11/23/2009 6:54 PM ET By Jay Mariotti

    • Jay Mariotti
    • Jay Mariotti is a national columnist for FanHouse
Jay CutlerCHICAGO -- Well, that confirms it. When Devin Hester's pants were inadvertently yanked down Sunday night by a Philadelphia tackler, it proved that a full moon hangs over this bedeviled city. Just what has happened to the parochial mojo here, anyway?

Chicago was skunked in the race for the 2016 Olympics, out-Chicagoed by the backroom politics of smirky Eurocrats apparently unimpressed by President Obama's four-hour campaign stop and Oprah Winfrey's cheerleading charm. As for Winfrey, she is halting production of her TV show after next season, another setback for a town that feeds off her global starpower and cash-cow machinery. Two major trade shows have opted for smaller Orlando and Las Vegas, saying Chicago is much too expensive. Meanwhile, the once-invulnerable mayor, Richard M. Daley, is losing his power amid the ongoing sleaze of Chicago politics. Obama is struggling in the big chair in Washington, just 54 weeks after his starry, surreal speech on Election Night in Grant Park. The city's two newspapers, which used to brawl like bloodthirsty MMA toughs, are irrelevant, soft and straining to stay in business.

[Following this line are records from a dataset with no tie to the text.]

-- ==== Sys2Proof/Machine/Fabric.lean ====
section
/-! DEFINITION. The switch: admission of links (R157), skip sets and datelines (R162, R163), the routing decision (R161),
buffer accounts (R213 to R217), and putting packets into the switch. -/

namespace Sys2Proof.Machine

set_option Elab.async false

/-! ## Ports and links -/

/-- Links of a port: 2^SPLIT (Table 6.3). -/
def State.nLinks (s : State) (p : Nat) : Nat := 2 ^ s.fld (PORT_LINK_CFG_SPLIT p)
/-- Link width that SPLIT gives. -/
def State.linkW (s : State) (p : Nat) : Nat := 8 / s.nLinks p
def State.lst (s : State) (p m : Nat) : Nat := s.fld (PORT_LINK_STATUS_STATE p m)
def State.role (s : State) (p : Nat) : Nat := if p < s.nPorts then s.fld (PORT_ROLE_ROLE p) else 0
def State.linkEn (s : State) (p : Nat) : Bool := decide (p < s.nPorts) && s.on (PORT_LINK_CFG_LINK_EN p)

/-- STATE codes of Table 6.7: L0, L1 or a retrain. -/
def inService (st : Nat) : Bool := st == 4 || st == 5 || st == 7

/-- Roles RING, XRING and XPOD (R155). -/
def isFabric (r : Nat) : Bool := r == 2 || r == 3 || r == 4

/-- Dimension of a fabric role: 0 pod, 1 ring, 2 position. -/
def dimOfRole (r : Nat) : Nat := 4 - r
def roleOfDim (d : Nat) : Nat := 4 - d

/-- A field of a DID (R152). -/
def didField (did d : Nat) : Nat := did / 16 ^ (2 - d) % 16

/-- RT_MEMBERS[d], the stack's own field reading 1 (Table 8.12). -/
def State.members (s : State) (d : Nat) : Nat := putBit (s.fld (RT_MEMBERS_MASK d)) (didField s.did d) true

/-- R156. -/
def State.consistent (s : State) (p : Nat) : Bool :=
  isFabric (s.role p) && s.role (p ^^^ 1) == s.role p && s.fld (PORT_CFG_DIR p) != s.fld (PORT_CFG_DIR (p ^^^ 1))

/-- Does the partner on link m satisfy Table 8.2? -/
def State.partnerFits (s : State) (p m : Nat) : Bool :=
  let r := s.role p
  let kind := s.fld (PORT_NEIGH_ID_KIND p m)
  if r = 1 then kind == 1
  else if isFabric r then
    let d := dimOfRole r
    let v := s.fld (PORT_NEIGH_ID_DID p m)
    kind == 0 && s.fld (PORT_NEIGH_ID_ROLE p m) == r
      && (List.range 3).all (fun e => if e = d then didField v e != didField s.did e else didField v e == didField s.did e)
      && bitAt (s.members d) (didField v d)
  else false

/-- Admission, the split rule aside (R157). -/
def State.admits0 (s : State) (p m : Nat) : Bool :=
  decide (m < s.nLinks p) && s.on (PORT_NEIGH_ID_VALID p m) && s.on (PORT_NEIGH_ID_ECHO_OK p m) && s.partnerFits p m
    && (!isFabric (s.role p) || s.consistent p)

/-- The lowest-numbered admitted link of a port. -/
def State.firstAdmitted (s : State) (p : Nat) : Option Nat := (List.range (s.nLinks p)).find? fun m => s.admits0 p m

/-- LINK_ADMISSION (R157): the link is admitted. -/
def State.admitted (s : State) (p m : Nat) : Bool :=
  s.admits0 p m && match s.firstAdmitted p with
    | none => false
    | some k => s.fld (PORT_NEIGH_ID_DID p m) == s.fld (PORT_NEIGH_ID_DID p k)
        && s.fld (PORT_NEIGH_ID_KIND p m) == s.fld (PORT_NEIGH_ID_KIND p k)

/-- Admitted links of a port in L0, L1 or a retrain, ascending. -/
def State.goodLinks (s : State) (p : Nat) : List Nat :=
  (List.range (s.nLinks p)).filter fun m => s.admitted p m && inService (s.lst p m)

/-- A port is usable (R157). -/
def State.usable (s : State) (p : Nat) : Bool := !(s.goodLinks p).isEmpty

/-- RT_ADMIT. -/
def State.admitMask (s : State) : Nat := maskOf ((List.range s.nPorts).filter s.usable)

/-- Field of the admitted partner in the port's dimension. -/
def State.partnerField (s : State) (p : Nat) : Option Nat :=
  (s.firstAdmitted p).map fun m => didField (s.fld (PORT_NEIGH_ID_DID p m)) (dimOfRole (s.role p))

/-- Values strictly between f and v, counting upward modulo 16. -/
def between (f v : Nat) : List Nat :=
  (List.range 15).filterMap fun i =>
    let k := i + 1
    if k < (v + 16 - f) % 16 then some ((f + k) % 16) else none

/-- Skip set of a fabric port (R162). -/
def State.skipMask (s : State) (p : Nat) : Nat :=
  if isFabric (s.role p) then
    match s.partnerField p with
    | none => 0
    | some v =>
      let f := didField s.did (dimOfRole (s.role p))
      maskOf (if s.fld (PORT_CFG_DIR p) = 0 then between f v else between v f)
  else 0

/-- The link of the port, which is in a ring, is the dateline of its ring in its direction (R163). -/
def State.dateline (s : State) (p : Nat) : Bool :=
  if !isFabric (s.role p) then false
  else match s.fld (PORT_CFG_DL_MODE p) with
  | 1 => true
  | 2 => false
  | _ => match s.partnerField p with
    | none => false
    | some v =>
      let f := didField s.did (dimOfRole (s.role p))
      if s.fld (PORT_CFG_DIR p) = 0 then decide (v < f) else decide (v > f)

/-- The hash of R158. -/
def routeHash (dst src : BitVec 18) : Nat :=
  let x := dst.toNat ^^^ src.toNat
  (bitsOf x 17 12) ^^^ (bitsOf x 11 6) ^^^ (bitsOf x 5 0)

/-- The link a packet leaves a split port on (R158). -/
def State.linkFor (s : State) (p : Nat) (h : Hdr) : Option Nat :=
  let l := s.goodLinks p
  if l.isEmpty then none else l[routeHash h.dst h.src % l.length]?

/-! ## The routing decision (R161) -/

inductive Route
  /-- to an output port; `enters`: it enters a dimension there -/
  | send (port : Nat) (pkt : Packet) (enters : Bool)
  /-- the chosen port is not usable (R166) -/
  | wait (port : Nat)
  /-- addressed to this stack -/
  | here
  /-- fails, with the status and the counter named -/
  | fail (status : BitVec 8) (ctr : Fld)
  deriving DecidableEq, Repr

/-- Route entry registers of a dimension. -/
def rtValid (d n : Nat) : Fld := if d = 0 then RT_POD_VALID n else if d = 1 then RT_RING_VALID n else RT_POS_VALID n
def rtDir (d n : Nat) : Fld := if d = 0 then RT_POD_DIR n else if d = 1 then RT_RING_DIR n else RT_POS_DIR n
def rtPairs (d n : Nat) : Fld := if d = 0 then RT_POD_PAIRS n else if d = 1 then RT_RING_PAIRS n else RT_POS_PAIRS n

/-- Ports of the named pairs in a direction, pairs ascending. -/
def State.dirPorts (s : State) (pairs dir : Nat) : List Nat :=
  (bitList 16 pairs).flatMap fun k => [2 * k, 2 * k + 1].filter fun p => s.fld (PORT_CFG_DIR p) == dir

/-- `forward` of R161, DLX by R164. -/
def State.routeForward (s : State) (p : Packet) (x t : Nat) (reset : Bool) : Route :=
  if !s.usable x then .wait x
  else if bitAt (s.skipMask x) t then .fail stUNREACH RT_UNREACH
  else
    let dlx := (if reset then false else p.hdr.dlx) || s.dateline x
    .send x { p with hdr := p.hdr.setDlx dlx } reset

/-- `enter` of R161. -/
def State.routeEnter (s : State) (p : Packet) (d t : Nat) : Route :=
  if !s.on (rtValid d t) || !bitAt (s.members d) t then .fail stUNREACH RT_UNREACH
  else
    let dir := s.fld (rtDir d t)
    let pref := s.dirPorts (s.fld (rtPairs d t)) dir
    let other := s.dirPorts (s.fld (rtPairs d t)) (1 - dir)
    let ok := fun x => s.usable x && !bitAt (s.skipMask x) t
    let cand := if (pref.filter ok).isEmpty then other.filter ok else pref.filter ok
    let h := routeHash p.hdr.dst p.hdr.src
    match cand[h % cand.length]? with
    | some x => s.routeForward p x t true
    | none => .wait ((pref[h % pref.length]?).getD 0)

/-- The dimensions in the order pod, ring, position. -/
def State.routeDims (s : State) (p : Packet) (inp : Option Nat) : List Nat → Option Route
  | [] => none
  | d :: ds =>
    let t := didField (p.hdr.dst.toNat / 64) d
    if t = didField s.did d then s.routeDims p inp ds
    else match inp with
      | some x =>
        if s.role x = roleOfDim d then some (s.routeForward p (x ^^^ 1) t false)
        else if isFabric (s.role x) && decide (d < dimOfRole (s.role x)) then some (.fail stUNREACH RT_CNT_VIOL_ROUTE)
        else some (s.routeEnter p d t)
      | none => some (s.routeEnter p d t)

/-- ROUTE_PACKET (R161). -/
def State.route (s : State) (p : Packet) (inp : Option Nat) : Route :=
  if p.hdr.hops.toNat > s.fld RT_CFG_HOP_LIMIT then .fail stUNREACH RT_HOPS_EXCEEDED
  else match s.routeDims p inp [0, 1, 2] with
    | some r => r
    | none =>
      let sub := p.hdr.dst.toNat % 64
      if sub = 0x3F then .here
      else if sub ≥ 32 then .fail stMALFORMED GLB_CNT_VIOL_MALFORMED
      else if s.role sub ≠ 1 then .fail stUNREACH RT_UNREACH
      else if s.usable sub then .send sub p false
      else .wait sub

/-! ## Slices and cells (R215, R219) -/

/-- h of R219. -/
def State.lineHash (s : State) (l : Nat) : Nat :=
  let h := bitsOf l 5 0 ^^^ bitsOf l 11 6 ^^^ bitsOf l 17 12 ^^^ bitsOf l 23 18 ^^^ bitsOf l 29 24 ^^^ bitsOf l 33 30
  if s.k48 then h % 32 else h

/-- MARL_SLICE_MAP entry h. -/
def State.sliceEntry (s : State) (h : Nat) : Nat := s.fld (MARL_SLICE_MAP (h / 4)) / 256 ^ (h % 4) % 256

def State.sliceOf (s : State) (l : Nat) : Nat := s.sliceEntry (s.lineHash l)

/-- Buffer banks of a slice in which a new cell may lie: none that is being given up (R231 step 4). -/
def State.bufBanks (s : State) : Nat := match s.marl.newPart with
  | some v => min (s.fld MARL_PART_BUF_BANKS) (bitsOf v.toNat 3 0)
  | none => s.fld MARL_PART_BUF_BANKS

/-- Slices whose buffer units are in service (R232). -/
def State.bufSlices (s : State) : List Nat := (List.range s.nSlices).filter fun i => !s.marl.retiredSlices.getLsbD i

/-- Slice × 65536 + bank × 4096 + unit of one cell (R215): the slice of the line where a line is concerned, else the next one in
turn; the unit within the slice is open. -/
def State.placeCell (s : State) (line : Option Nat) : Nat :=
  let l := s.bufSlices
  let turn := (l[s.sw.placed % l.length]?).getD 0
  let slice := match line with
    | some n => if l.contains (s.sliceOf n) then s.sliceOf n else turn
    | none => turn
  slice * 65536 + Config.cellUnit s.sw.placed % (s.bufBanks * 4096)

/-- Place cells, one for each entry. -/
def State.placeCells (s : State) (lines : List (Option Nat)) : List Nat × State :=
  lines.foldl (fun a l => (a.1 ++ [a.2.placeCell l], { a.2 with sw := { a.2.sw with placed := a.2.sw.placed + 1 } })) ([], s)

/-- The lines whose slices take the cells of a packet's flits (R215): the line images of RD_RSP, WR and WRP data addressed to this
stack, the header flit and every other packet in turn. -/
def State.cellLines (s : State) (p : Packet) : List (Option Nat) :=
  let h := p.hdr
  let base := if h.opc = opRDRSP then (s.fox.outs.find? fun o => o.tag == h.tag).map fun o => o.pkt.hdr.addr.toNat / 64
    else if h.opc = opWR ∨ h.opc = opWRP then some (h.addr.toNat / 64) else none
  (List.range p.flits).map fun k => if h.dst = s.eid ∧ k ≠ 0 then base.map (· + (k - 1)) else none

/-- Does a cell lie in a slice that is retired, or in a bank being given up? -/
def State.givenUp (s : State) (cell : Nat) : Bool := decide (s.bufBanks ≤ cell / 4096 % 16) || s.marl.retiredSlices.getLsbD (cell / 65536)

/-- Every cell that a packet or a reserved response holds. -/
def State.heldCells (s : State) : List Nat := s.sw.ingress.flatMap (·.held) ++ (s.sw.egress.flatMap (·.held) ++ s.txns.flatMap (·.held))

/-! ## Buffer accounts (R213 to R217) -/

/-- Cells of the buffer portion in service. -/
def State.bufCells (s : State) : Nat :=
  s.bufSlices.length * s.bufBanks * 4096
    - (s.marl.badUnits.filter fun u => decide (u / 4096 % 16 < s.bufBanks) && !s.marl.retiredSlices.getLsbD (u / 65536)).length

/-- Reservation of an egress account. -/
def State.egrRes (s : State) (vc : Nat) : Nat := if vc = 4 then 64 else s.fld MARL_BUF_CFG_EGR_CELLS * 16

/-- All reservations of R213. -/
def State.reservedCells (s : State) : Nat :=
  ((List.range s.nPorts).map fun p =>
    if s.role p = 0 then 0
    else ((List.range 5).map fun v => s.fld (PORT_CRED_INIT_FLITS p v) + s.egrRes v).sum).sum
  + s.fld MARL_BUF_CFG_RSP_RES * 256

/-- Shared cells in service; those in a slice or bank being given up leave the pool as they drain (R231, R232). -/
def State.sharedCells (s : State) : Nat := s.bufCells + (s.heldCells.filter s.givenUp).length - s.reservedCells

/-- Cells an egress account holds. -/
def State.egrUsed (s : State) (port vc : Nat) : Nat :=
  ((s.sw.egress.filter fun o => o.port == port && o.vc == vc && (o.inPort.isSome || vc == 4)).map (·.cells)).sum

/-- Cells of the local response account: responses reserved, and the stack's own packets not yet sent. -/
def State.rspUsed (s : State) : Nat :=
  (s.txns.map (·.cells)).sum + s.fox.svcQueue.length + (s.fox.jobs.filter fun j => j.svc.isSome).length + ((s.sw.egress.filter fun o => o.inPort.isNone && o.vc != 4).map (·.cells)).sum

/-- Cells of the shared pool in use. -/
def State.sharedUsed (s : State) : Nat :=
  ((List.range s.nPorts).flatMap fun p => (List.range 5).map fun v => s.egrUsed p v - s.egrRes v).sum
  + (s.rspUsed - s.fld MARL_BUF_CFG_RSP_RES * 256)
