/-- Answer of a finished transaction: status, ADDR, payload (Table 9.3). -/
def State.txnAnswer (t : Txn) : BitVec 8 × BitVec 64 × List (BitVec 8) :=
  let st := if t.fenced then stFENCED else if t.poison = 0 then stOK else stPOISON
  if t.fenced then (st, 0, [])
  else if t.pkt.hdr.opc = opRD then (st, t.poison, t.got.flatMap (·.2))
  else if t.pkt.hdr.opc = opATOM then (st, 0, if t.poison = 0 then t.got.flatMap (·.2) else [])
  else if t.pkt.hdr.opc = opWRP then (st, t.poison, [])
  else (st, 0, [])

/-- Hand an answer to the engine that made the access. -/
def State.engAnswer (s : State) (e acc : Nat) (a : AccAns) : State :=
  let g := s.eng e
  match g.run with
  | none => s
  | some r =>
    match r.opened.find? fun o => o.1 == acc with
    | none => s
    | some o =>
      let cut := match o.2.op with
        | .rd => (a.data.drop (o.2.addr % 64)).take o.2.len
        | _ => a.data
      s.setEng e { g with run := some { r with answers := r.answers ++ [(acc, { a with data := cut })], opened := r.opened.filter fun o => o.1 != acc } }

/-- A transaction with no block left is answered and removed (R184, R192). -/
def State.finishTxn (s : State) (id : Nat) : State :=
  match s.txn id with
  | none => s
  | some t =>
    if t.todo.isEmpty then
      let s1 := { s with txns := s.txns.filter fun u => u.id != id }
      let (st, ad, pl) := State.txnAnswer t
      match t.unit with
      | some (e, a) => s1.engAnswer e a { status := st, data := pl }
      | none =>
        let r := mkRsp s.eid t.pkt.hdr st ad pl
        if t.pkt.hdr.expects then s1.emitRsp r (t.held.take r.flits) else s1
    else s

/-- Blocks of a WRP that are merged under their mask, which needs their old data (R188). -/
def Txn.merges (t : Txn) : List Nat :=
  if t.pkt.hdr.opc = opWRP then t.todo.filter fun i => wrpMask t.pkt i != 0 && wrpMask t.pkt i != 2 ^ 64 - 1 else []

/-- Is the old data of block `i` at hand in the cache? -/
def State.mergeReady (s : State) (t : Txn) (i : Nat) : Bool :=
  s.mayPerform t i && (s.line (t.lineOf i)).any fun x => x.st == .dirty || (lineNow x).isSome

/-- A request goes as far as it can. Nothing of a WRP is performed before the old data of every block it merges are at hand, since a
fence may still end it (R201). -/
def State.serveTxn (s : State) (id : Nat) : State :=
  match s.txn id with
  | none => s
  | some t =>
    let s1 := s.each (t.merges.filter fun i => !s.mergeReady t i) fun u i => u.serveBlock id i
    match s1.txn id with
    | none => s1
    | some u => if u.merges.all (s1.mergeReady u) then (s1.each u.todo fun v i => v.serveBlock id i).finishTxn id else s1.finishTxn id

/-- Cleaning (R225): it starts above DIRTY_HI percent and stops at DIRTY_LO; while it runs, a dirty line that is not its
set's most recently used is written back at Sand class. -/
def State.cleanStep (s : State) : State :=
  let n := s.dirtyLines * 100
  let t := if s.on MARL_STATUS_CLEANING then (if n ≤ s.fld MARL_WB_CFG_DIRTY_LO * s.cacheLines then s.set MARL_STATUS_CLEANING 0 else s)
    else if n > s.fld MARL_WB_CFG_DIRTY_HI * s.cacheLines then s.set MARL_STATUS_CLEANING 1 else s
  if t.on MARL_STATUS_CLEANING then
    match t.marl.lines.find? fun e => e.2.st == .dirty && !e.2.wbBusy && !t.lineFenced e.1 && plruMru (mgetD t.marl.plru (t.setIx e.1) 0).toNat != e.2.way with
    | some e => t.queueWb e.1 3 bgGrp
    | none => t
  else t

/-- Dirty lines marked evict-first are queued for their early write-back (R222). -/
def State.earlyWb (s : State) : State :=
  s.each ((s.marl.lines.filter fun e => e.2.evictFirst && e.2.st == .dirty && !e.2.wbBusy).map (·.1)) fun t l => t.queueWb l 3 bgGrp

/-- Every accepted request goes as far as it can, oldest first. -/
def State.serve (s : State) : State := (s.each (s.txns.map (·.id)) State.serveTxn).earlyWb.cleanStep

/-- Accept a request of `n` blocks for service (R197, R280); `held` are its response cells. -/
def State.accept (s : State) (p : Packet) (n cells : Nat) (unit : Option (Nat × Nat)) (bg : Bool := false) (held : List Nat := []) : State :=
  let (cls, grp) := if bg then (3, bgGrp) else s.classify p.hdr.label.toNat
  { s with nextTxn := s.nextTxn + 1, txns := s.txns ++ [{ id := s.nextTxn, pkt := p, todo := List.range n, cells := cells, held := held, unit := unit, cls := cls, grp := grp }] }

/-- The requests in progress that wait for data of a channel now fenced are answered FENCED (R201, R252). -/
def State.fenceTxns (s : State) (c : Nat) : State :=
  let hit := fun (t : Txn) => t.todo.any fun i => t.missed.contains i && (s.line (t.lineOf i)).isNone && (s.placeOf (t.lineOf i)).1 == c
  s.each ((s.txns.filter hit).map (·.id)) fun u id => (u.txnFenced id c).finishTxn id

end Sys2Proof.Machine
end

And, perhaps worst of all for the local self-esteem, the football team stinks, largely because Jay Cutler has stumbled into the NFL's longest-running black hole -- the quarterbacking futility of the Bears -- and reduced the offense to an eyesore. So between the O-lympics and O-prah and O-bama and the O-ffense and, of course, the 0-for-101-years losing skein of the Cubs, this truly is Chicag-O, wouldn't you say?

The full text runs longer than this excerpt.